Using the word "clean" as the filter, copy each matching line from the records.

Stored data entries
= = = = =

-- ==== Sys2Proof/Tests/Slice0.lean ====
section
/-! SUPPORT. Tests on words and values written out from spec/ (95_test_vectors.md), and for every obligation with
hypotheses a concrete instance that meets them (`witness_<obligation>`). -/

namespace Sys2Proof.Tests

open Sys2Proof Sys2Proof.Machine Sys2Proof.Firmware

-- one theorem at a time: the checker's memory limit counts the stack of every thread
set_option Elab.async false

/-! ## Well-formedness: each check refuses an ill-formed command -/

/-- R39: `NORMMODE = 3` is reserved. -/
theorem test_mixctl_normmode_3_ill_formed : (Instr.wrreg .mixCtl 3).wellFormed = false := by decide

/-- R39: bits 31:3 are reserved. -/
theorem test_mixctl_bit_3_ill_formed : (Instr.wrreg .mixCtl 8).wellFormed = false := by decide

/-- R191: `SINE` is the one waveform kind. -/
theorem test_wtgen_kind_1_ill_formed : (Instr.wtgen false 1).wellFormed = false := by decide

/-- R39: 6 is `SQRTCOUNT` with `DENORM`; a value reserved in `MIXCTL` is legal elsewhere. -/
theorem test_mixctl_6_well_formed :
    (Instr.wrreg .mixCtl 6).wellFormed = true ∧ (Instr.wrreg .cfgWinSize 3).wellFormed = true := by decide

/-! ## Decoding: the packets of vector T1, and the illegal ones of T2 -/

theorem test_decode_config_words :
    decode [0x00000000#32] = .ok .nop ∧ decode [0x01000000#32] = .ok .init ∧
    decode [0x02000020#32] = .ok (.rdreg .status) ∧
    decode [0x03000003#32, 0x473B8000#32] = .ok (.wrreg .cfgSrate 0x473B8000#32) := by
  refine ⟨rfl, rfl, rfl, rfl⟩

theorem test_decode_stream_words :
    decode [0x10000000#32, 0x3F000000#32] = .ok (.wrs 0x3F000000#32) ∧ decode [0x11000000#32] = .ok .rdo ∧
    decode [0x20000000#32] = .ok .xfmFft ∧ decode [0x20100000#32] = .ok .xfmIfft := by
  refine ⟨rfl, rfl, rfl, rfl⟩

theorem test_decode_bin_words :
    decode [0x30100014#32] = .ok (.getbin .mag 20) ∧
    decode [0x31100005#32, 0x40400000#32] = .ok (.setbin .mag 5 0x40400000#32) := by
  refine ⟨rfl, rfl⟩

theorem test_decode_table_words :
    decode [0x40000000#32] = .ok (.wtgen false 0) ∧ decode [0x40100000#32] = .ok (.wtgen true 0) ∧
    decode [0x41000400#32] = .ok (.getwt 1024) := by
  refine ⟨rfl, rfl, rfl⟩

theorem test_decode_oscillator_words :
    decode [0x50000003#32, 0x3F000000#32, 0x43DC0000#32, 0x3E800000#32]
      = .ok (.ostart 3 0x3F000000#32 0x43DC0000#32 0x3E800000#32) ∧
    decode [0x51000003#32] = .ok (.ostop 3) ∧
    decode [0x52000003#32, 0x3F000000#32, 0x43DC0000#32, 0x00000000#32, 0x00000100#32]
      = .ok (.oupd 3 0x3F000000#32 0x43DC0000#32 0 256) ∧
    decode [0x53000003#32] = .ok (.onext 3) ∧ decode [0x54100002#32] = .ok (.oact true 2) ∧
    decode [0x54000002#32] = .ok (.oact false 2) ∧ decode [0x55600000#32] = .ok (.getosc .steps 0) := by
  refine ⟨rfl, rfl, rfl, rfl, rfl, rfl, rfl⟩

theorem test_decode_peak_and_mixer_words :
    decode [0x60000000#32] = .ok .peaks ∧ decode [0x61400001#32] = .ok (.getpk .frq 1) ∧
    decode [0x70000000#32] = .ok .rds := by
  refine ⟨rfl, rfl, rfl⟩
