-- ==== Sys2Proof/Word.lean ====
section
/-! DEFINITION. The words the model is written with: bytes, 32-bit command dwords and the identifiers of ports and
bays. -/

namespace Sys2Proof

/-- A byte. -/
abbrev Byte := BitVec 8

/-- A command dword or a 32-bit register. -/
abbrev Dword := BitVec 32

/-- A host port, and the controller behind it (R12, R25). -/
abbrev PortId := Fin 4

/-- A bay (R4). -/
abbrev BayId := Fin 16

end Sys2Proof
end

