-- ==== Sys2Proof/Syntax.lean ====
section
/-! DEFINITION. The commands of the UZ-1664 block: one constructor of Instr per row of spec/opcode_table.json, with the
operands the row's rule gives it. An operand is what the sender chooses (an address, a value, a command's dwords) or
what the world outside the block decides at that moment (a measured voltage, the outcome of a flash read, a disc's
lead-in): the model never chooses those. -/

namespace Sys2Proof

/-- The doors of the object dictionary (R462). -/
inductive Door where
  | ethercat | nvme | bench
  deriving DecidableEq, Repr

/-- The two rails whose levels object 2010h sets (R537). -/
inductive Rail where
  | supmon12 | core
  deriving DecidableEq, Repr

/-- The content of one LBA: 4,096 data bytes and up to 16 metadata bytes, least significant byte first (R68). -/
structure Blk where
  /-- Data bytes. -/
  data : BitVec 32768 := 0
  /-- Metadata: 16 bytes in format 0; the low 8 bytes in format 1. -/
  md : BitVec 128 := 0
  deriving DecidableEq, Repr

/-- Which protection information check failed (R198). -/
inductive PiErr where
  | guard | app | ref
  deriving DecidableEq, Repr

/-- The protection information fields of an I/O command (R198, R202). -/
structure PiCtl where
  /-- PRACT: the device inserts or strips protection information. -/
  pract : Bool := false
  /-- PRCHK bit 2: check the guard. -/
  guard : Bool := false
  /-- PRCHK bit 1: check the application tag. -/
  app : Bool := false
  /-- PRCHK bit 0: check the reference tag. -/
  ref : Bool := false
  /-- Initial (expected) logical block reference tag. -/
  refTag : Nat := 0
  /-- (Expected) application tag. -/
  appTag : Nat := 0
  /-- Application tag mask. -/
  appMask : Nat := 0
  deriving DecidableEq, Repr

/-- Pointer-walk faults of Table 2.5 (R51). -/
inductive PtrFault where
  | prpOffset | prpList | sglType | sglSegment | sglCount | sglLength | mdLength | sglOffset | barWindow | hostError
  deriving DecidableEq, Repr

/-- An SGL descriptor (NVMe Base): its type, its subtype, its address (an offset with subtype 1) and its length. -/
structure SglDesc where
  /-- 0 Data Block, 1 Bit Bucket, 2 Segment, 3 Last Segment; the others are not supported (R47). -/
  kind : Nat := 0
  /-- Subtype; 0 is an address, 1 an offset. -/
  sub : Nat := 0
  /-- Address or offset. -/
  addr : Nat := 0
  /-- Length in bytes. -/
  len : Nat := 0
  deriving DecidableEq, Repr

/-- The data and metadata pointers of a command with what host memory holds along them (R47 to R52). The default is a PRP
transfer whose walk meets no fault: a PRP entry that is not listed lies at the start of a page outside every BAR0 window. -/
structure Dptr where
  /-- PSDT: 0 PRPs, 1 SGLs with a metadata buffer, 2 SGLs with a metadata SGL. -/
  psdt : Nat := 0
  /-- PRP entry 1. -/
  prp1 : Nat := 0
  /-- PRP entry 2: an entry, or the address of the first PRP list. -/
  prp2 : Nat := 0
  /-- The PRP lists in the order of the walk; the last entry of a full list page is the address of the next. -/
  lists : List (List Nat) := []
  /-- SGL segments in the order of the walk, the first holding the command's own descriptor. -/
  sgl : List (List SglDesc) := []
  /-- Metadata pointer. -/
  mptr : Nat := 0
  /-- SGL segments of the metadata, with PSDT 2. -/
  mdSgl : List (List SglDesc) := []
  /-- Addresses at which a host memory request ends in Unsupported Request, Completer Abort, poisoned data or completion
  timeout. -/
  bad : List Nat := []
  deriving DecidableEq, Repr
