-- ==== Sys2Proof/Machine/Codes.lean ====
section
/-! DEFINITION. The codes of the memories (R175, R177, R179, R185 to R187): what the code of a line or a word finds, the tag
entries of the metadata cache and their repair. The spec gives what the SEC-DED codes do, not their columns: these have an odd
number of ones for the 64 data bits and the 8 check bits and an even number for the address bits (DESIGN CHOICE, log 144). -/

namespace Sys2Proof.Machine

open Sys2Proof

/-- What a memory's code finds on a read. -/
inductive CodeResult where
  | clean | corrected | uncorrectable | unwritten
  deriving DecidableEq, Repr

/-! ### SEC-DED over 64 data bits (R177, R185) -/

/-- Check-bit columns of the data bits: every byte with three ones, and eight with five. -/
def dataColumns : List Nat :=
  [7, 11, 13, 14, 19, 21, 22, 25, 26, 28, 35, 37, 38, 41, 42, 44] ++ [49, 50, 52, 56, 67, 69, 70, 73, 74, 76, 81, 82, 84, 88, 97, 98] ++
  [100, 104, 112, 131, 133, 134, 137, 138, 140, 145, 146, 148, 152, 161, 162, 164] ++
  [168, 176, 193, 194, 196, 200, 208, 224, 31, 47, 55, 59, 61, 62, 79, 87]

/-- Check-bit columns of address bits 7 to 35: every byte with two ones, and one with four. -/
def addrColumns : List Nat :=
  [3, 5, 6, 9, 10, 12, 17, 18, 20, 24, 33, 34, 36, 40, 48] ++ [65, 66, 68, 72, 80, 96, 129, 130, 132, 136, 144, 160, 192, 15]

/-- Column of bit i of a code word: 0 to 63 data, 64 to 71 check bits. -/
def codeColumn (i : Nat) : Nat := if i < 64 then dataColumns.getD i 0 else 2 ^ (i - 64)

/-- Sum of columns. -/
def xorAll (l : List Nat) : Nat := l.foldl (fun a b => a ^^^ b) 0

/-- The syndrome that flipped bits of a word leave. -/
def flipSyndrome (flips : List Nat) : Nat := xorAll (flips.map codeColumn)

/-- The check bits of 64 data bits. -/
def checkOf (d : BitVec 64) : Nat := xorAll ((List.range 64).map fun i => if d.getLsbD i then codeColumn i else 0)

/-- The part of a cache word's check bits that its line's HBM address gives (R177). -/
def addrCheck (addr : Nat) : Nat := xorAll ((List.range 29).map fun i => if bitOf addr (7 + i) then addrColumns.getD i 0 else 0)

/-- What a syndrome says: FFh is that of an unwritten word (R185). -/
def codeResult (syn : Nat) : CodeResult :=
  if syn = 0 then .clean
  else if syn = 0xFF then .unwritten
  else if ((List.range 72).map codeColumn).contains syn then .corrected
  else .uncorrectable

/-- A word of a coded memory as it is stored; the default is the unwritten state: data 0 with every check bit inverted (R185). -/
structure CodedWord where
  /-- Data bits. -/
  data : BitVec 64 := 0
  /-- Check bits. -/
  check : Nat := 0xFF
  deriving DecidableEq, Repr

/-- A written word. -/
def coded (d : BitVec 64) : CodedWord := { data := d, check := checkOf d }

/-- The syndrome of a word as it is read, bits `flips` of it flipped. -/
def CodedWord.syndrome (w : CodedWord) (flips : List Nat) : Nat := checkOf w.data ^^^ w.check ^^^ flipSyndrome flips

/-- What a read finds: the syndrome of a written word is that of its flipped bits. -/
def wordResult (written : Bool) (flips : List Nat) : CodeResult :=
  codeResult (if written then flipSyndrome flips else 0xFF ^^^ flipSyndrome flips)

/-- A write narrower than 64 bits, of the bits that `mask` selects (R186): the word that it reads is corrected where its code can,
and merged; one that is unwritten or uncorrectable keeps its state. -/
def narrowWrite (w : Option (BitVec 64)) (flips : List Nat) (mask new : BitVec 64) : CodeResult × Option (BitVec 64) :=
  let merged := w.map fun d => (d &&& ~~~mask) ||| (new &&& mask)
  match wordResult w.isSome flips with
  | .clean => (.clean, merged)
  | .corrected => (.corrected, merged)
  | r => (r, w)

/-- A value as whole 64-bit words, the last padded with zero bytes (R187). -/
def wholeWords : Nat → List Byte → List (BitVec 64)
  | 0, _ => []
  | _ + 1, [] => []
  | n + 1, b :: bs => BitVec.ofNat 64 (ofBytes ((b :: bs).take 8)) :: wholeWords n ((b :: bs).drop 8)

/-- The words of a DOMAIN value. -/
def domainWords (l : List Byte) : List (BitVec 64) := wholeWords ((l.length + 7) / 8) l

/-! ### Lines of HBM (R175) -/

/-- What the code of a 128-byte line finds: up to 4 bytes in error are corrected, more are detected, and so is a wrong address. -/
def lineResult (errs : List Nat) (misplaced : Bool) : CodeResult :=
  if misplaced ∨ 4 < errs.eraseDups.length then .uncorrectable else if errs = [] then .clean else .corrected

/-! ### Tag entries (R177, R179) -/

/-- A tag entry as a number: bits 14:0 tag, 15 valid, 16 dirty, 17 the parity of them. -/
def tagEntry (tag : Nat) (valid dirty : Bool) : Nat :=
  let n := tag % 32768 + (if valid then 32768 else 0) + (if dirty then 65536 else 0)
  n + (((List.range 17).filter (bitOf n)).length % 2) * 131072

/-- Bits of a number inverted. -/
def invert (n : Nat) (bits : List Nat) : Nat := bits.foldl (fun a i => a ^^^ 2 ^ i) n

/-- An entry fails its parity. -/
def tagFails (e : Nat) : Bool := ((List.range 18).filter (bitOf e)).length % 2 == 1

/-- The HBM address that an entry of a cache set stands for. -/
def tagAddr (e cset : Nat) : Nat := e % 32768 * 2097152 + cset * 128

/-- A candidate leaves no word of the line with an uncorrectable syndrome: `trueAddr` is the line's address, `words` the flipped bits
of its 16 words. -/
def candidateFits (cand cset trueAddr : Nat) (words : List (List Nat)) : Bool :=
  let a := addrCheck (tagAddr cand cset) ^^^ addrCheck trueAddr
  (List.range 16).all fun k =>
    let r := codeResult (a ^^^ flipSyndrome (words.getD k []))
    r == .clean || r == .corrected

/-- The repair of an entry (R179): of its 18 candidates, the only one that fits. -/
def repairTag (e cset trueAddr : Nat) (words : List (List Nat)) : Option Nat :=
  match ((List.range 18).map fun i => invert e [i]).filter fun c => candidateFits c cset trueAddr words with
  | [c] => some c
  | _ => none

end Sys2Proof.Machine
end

= = = = =

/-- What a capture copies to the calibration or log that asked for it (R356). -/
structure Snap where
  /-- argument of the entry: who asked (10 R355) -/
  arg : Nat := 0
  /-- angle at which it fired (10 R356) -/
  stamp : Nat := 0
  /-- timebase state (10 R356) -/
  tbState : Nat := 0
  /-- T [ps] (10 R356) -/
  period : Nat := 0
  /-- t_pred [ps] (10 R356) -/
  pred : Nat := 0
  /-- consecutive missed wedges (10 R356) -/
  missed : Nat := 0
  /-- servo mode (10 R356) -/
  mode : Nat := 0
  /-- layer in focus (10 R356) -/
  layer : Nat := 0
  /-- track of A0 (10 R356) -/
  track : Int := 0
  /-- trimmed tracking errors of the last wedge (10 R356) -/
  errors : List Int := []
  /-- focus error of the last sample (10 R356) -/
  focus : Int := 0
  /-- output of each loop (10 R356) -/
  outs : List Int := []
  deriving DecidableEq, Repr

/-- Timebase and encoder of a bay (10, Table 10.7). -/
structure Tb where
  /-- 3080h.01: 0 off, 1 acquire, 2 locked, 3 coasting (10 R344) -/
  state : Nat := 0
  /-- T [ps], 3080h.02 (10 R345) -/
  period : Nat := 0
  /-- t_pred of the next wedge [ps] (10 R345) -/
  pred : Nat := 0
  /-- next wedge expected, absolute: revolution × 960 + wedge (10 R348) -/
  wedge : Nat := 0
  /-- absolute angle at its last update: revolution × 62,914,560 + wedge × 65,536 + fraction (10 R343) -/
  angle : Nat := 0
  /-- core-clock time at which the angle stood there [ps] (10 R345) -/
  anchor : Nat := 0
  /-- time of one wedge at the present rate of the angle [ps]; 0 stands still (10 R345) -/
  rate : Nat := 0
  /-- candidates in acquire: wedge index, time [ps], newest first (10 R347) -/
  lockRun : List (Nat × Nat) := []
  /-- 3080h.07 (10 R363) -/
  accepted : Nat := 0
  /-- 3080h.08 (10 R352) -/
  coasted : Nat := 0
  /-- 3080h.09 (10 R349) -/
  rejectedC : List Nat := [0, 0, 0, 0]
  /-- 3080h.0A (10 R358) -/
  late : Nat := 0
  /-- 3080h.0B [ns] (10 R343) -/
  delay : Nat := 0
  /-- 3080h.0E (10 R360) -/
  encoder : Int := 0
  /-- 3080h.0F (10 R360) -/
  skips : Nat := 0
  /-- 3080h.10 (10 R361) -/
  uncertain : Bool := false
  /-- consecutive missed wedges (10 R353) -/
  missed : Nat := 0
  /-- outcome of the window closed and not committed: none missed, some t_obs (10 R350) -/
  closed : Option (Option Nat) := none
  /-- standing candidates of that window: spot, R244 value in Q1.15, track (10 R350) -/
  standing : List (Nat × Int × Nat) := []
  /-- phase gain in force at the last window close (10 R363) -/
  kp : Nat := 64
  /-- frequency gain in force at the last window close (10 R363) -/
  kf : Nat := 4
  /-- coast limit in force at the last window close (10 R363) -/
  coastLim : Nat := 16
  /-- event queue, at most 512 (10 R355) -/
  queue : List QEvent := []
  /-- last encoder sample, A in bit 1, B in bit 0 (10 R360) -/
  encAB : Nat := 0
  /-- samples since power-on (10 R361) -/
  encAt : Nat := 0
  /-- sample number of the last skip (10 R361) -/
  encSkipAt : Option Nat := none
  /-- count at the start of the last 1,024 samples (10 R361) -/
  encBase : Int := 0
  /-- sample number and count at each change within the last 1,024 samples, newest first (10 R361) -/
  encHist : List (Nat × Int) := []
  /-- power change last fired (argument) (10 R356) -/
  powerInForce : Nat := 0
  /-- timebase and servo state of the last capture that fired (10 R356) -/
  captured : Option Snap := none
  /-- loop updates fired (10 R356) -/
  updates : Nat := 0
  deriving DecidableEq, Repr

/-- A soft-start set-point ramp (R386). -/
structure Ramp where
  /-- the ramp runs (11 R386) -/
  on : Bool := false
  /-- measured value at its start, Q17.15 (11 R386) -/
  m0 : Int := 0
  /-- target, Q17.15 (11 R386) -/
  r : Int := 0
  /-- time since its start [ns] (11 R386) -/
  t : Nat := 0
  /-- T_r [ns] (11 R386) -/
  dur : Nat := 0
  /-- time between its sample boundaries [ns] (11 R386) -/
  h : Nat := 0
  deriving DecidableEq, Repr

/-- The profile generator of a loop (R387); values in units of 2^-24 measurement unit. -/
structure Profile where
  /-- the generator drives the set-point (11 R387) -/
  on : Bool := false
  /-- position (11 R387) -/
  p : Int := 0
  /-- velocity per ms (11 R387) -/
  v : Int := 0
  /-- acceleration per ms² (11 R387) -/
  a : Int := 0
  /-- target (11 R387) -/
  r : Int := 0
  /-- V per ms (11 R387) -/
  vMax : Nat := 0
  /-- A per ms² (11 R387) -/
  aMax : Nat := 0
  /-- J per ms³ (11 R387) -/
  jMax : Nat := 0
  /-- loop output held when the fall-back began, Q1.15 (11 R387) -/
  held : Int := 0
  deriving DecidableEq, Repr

= = = = =

Task response:
  | clean | corrected | uncorrectable | unwritten
  if syn = 0 then .clean
  | .clean => (.clean, merged)
  if misplaced ∨ 4 < errs.eraseDups.length then .uncorrectable else if errs = [] then .clean else .corrected
    r == .clean || r == .corrected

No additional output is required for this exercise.